All this is evidence of the importance of developing a stronger sense of self-worth.  By not understanding my own value I precluded a successful relationship by presuming failure.  I have a friend who accuses me of putting potential suitors through all sorts of Herculean tasks, but not to prove that they are worthy of me.  Instead I am trying to show them I’m not worth the trouble.  He tells me that I should put men in my life through the tasks, but I need to change the mindset.  They do need to show me that they are worthy of me.  He reminds me I am worthy.

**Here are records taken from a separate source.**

/-- A context's caches after a walk: the leaf used, and the non-leaf entries on its path (R188). -/
def Ctx.cache (c : Ctx) (va : Nat) (r : Xl) (ns : List CachedNode) : Ctx :=
  match r with
  | .ok _ e epa level =>
    let f : CachedLeaf := { va := va / pageSize level * pageSize level, level := level, e := e, epa := epa }
    let old := fun (g : CachedLeaf) => g.va == f.va && g.level == level && g.epa == epa && leafFixed g.e == leafFixed e
    { c with
      tlb := if c.tlb.contains f then c.tlb else f :: c.tlb.filter (fun g => !old g)
      nodes := ns.filter (fun n => !c.nodes.contains n) ++ c.nodes }
  | .window _ _ => c
  | .fault _ _ _ => c
  | .err _ _ => c

/-- The translation an agent of logical core `l` finds: by the tables, or, where something cached differs from them, by any of
these (R188). -/
def State.lookup (s : State) (l va : Nat) : Xl × State :=
  let x := slotOf l
  let root := (s.ctx x).ptroot
  let d := (s.lc l).die
  let w := s.walkFrom d va 3 root
  match s.staleXl x d va w with
  | [] => (w, s.modCtx x (fun c => c.cache va w (s.nodesFrom va 3 root)))
  | alts =>
    let (n, s) := s.tick
    let r := (alts[Config.useStale n % (alts.length + 1)]?).getD w
    (r, s.modCtx x (fun c => c.cache va r []))

/-- The checks of R185 from reason 3 on, for a leaf at a level. -/
def leafCheck (e level : Nat) (a : Acc) : Option (Nat × Nat) :=
  if leafFrame e % pageSize level ≠ 0 then some (cTRANSL, 3)
  else if leafKind e = 3 then some (cTRANSL, 4)
  else if a.writes && !leafW e && !leafCow e then some (cPROT, 5)
  else if a == .fetch && !leafX e then some (cPROT, 6)
  else if a == .xadd && !leafE e then some (cPROT, 7)
  else if a.writes && leafCow e then some (cCOW, 8)
  else none

/-- Sets bits of a leaf by an atomic OR: in another package's memory by an RAT (R40, R187). -/
def State.orLeaf (s : State) (l epa bits cur : Nat) : State :=
  if epa < 2 ^ 51 ∧ !s.ownFid (epa >>> 37) then
    { s with outq := s.outq ++ [{
        die := (s.lc l).die, slot := slotOf l, purpose := .out l, stale := false,
        flit := { typ := 5, tc := 0, ord := false, ref := false, pass := false, len := 7, op := 2, rcnt := 0, rsv := 0, src := 0, tag := 0,
                  fv := false, flag := 0, addr := epa, payload := leBytes 8 bits, note := 0 } }] }
  else s.pwrite (some (slotOf l)) false epa (leBytes 8 (cur ||| bits))

/-- Sets A, and D for a write, in the leaf an access of logical core `l` goes through, re-reading it before D is set (R187); the leaf found
invalid or without W makes the write fault. One of another package is taken as the walk read it (log entry 10). -/
def State.setAD (s : State) (l va : Nat) (a : Acc) (pa e epa level : Nat) : Xl × State :=
  let needA := !bitOf e 6
  let needD := a.writes && !bitOf e 7
  if !needA && !needD then (.ok pa e epa level, s)
  else match s.bar (s.lc l).die epa 8 true with
    | some st => (.err epa st, s)
    | none =>
      let cur := if epa < 2 ^ 51 ∧ !s.ownFid (epa >>> 37) then e else leNat (s.pread epa 8)
      if needD && !bitOf cur 0 then (.fault cTRANSL 0 level, s)
      else if needD && !leafW cur then ((if leafCow cur then .fault cCOW 8 level else .fault cPROT 5 level), s)
      else
        let bits := (if needA then 64 else 0) + (if needD then 128 else 0)
        let s := s.orLeaf l epa bits cur
        (.ok pa (e ||| bits) epa level, s.modCtx (slotOf l) (fun c => c.cache va (.ok pa (e ||| bits) epa level) []))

That is hard for me to accept.  I so often find myself convinced that lovers, partners and friends could do so much better.  I assume that there is a certain degree of pity that enters into all of my human interactions.  Intellectually, I understand this to be utter nonsense.  Emotionally, I have a hard time reigning it in.

So after my sister left I had a good cry about my inevitable fate as the cat lady.  Then I gave myself a good mental slap in the face.  This is what I am working on.  And this is why I am working on it.  The self-loathing has become toxic.  I have to learn to love myself as myself.  To detached my value from my relationship status.  To recognize that I am worthy.  To accept love.  To fight for it.  To expect nothing less from those in my life.

It is not an easy road to walk on.  Nobody likes to be lonely.  And right now I am lonely.  After the day slows down and there are no longer any distractions it is hard to ignore the space left behind in someone’s absence.  What I have to learn is space is ok.  It is healthy.  It provides room to grow.  Once I can come to that point of acceptance I will stop being lonely.  I will be with myself.